__Directions for this task__
Wherever the string "deadline" occurs in a line of these records, report that line.

__Recorded information__

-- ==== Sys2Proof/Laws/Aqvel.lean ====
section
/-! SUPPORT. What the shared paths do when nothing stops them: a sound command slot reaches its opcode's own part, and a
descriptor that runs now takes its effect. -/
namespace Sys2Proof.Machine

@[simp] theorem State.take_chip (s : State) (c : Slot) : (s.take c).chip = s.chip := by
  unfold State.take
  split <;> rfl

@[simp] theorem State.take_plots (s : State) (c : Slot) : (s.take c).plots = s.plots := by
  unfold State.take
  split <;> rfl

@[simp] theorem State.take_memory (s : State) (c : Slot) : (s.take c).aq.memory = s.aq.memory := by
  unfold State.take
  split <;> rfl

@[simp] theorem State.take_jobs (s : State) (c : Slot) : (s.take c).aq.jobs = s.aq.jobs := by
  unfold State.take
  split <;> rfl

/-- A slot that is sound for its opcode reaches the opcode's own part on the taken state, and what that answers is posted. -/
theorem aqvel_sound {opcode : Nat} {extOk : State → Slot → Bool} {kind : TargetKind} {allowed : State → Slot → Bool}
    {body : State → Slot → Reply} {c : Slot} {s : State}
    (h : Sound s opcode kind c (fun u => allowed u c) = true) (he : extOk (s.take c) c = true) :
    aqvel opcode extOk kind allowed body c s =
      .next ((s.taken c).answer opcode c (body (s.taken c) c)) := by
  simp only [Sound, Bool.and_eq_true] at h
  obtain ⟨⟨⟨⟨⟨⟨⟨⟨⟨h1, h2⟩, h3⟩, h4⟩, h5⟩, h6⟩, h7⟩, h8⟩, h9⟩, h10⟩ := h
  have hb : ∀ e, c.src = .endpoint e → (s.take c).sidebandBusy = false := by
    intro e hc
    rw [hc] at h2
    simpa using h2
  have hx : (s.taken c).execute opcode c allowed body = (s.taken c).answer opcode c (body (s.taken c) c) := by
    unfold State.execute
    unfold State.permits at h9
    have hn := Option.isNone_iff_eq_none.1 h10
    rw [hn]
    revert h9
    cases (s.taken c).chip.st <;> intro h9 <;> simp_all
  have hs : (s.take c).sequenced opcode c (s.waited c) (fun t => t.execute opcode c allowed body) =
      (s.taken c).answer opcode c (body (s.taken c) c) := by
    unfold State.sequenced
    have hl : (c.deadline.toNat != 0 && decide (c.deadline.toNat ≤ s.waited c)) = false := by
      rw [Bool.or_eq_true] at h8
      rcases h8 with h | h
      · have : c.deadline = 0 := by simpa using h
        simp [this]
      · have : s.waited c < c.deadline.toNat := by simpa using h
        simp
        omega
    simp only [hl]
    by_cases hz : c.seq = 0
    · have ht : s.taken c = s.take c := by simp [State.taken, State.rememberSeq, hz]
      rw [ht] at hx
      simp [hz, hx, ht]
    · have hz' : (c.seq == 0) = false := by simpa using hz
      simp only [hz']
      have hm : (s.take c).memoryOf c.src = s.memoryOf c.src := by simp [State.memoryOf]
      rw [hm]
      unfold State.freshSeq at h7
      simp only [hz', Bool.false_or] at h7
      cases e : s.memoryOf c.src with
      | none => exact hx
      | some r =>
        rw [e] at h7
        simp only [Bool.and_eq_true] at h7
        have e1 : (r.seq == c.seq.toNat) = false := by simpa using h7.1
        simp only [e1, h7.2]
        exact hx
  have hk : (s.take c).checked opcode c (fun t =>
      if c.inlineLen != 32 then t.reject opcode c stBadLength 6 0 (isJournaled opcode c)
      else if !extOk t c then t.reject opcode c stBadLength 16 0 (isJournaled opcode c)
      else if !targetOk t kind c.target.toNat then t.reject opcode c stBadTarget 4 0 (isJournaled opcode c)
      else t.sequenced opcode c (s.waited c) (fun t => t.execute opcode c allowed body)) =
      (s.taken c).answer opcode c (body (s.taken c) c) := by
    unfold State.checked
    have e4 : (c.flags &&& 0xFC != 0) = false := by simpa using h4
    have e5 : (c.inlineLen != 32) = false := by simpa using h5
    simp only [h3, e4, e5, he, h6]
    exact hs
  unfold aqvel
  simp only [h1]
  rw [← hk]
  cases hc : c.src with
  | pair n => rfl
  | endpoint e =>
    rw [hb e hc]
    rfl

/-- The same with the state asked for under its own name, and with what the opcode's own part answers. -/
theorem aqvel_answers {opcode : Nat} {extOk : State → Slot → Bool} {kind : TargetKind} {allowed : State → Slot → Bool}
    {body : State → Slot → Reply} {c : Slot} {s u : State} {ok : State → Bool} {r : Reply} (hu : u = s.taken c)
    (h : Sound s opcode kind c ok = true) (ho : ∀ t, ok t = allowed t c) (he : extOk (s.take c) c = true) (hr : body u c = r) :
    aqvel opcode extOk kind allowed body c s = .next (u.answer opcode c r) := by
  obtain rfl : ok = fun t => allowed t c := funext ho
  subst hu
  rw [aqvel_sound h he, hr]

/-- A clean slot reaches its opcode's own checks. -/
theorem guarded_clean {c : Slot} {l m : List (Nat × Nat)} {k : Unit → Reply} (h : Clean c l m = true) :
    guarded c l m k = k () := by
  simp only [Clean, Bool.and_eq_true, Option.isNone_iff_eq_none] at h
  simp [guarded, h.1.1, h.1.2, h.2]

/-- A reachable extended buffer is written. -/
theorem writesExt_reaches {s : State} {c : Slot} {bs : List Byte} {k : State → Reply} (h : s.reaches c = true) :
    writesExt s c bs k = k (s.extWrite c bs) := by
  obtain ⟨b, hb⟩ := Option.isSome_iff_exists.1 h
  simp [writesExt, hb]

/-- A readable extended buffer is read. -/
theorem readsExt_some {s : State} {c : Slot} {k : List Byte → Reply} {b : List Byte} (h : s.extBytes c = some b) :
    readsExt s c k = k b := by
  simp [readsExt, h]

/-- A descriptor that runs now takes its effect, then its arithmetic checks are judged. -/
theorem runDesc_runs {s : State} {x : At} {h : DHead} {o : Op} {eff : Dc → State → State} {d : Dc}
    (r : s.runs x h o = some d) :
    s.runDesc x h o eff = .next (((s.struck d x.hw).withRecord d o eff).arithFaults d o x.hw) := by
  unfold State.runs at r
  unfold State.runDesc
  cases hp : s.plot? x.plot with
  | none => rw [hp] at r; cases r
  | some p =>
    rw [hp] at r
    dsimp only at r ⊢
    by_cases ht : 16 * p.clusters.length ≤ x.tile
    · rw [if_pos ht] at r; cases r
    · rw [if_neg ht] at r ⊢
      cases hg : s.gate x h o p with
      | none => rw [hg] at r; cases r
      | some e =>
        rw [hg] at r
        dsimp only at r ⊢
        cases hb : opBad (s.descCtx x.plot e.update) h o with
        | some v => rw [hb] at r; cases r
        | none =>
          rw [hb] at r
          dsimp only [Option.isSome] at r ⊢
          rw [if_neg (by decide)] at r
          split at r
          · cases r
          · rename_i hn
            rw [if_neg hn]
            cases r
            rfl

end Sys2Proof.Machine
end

__Written solution__
    have hl : (c.deadline.toNat != 0 && decide (c.deadline.toNat ≤ s.waited c)) = false := by
      · have : c.deadline = 0 := by simpa using h
      · have : s.waited c < c.deadline.toNat := by simpa using h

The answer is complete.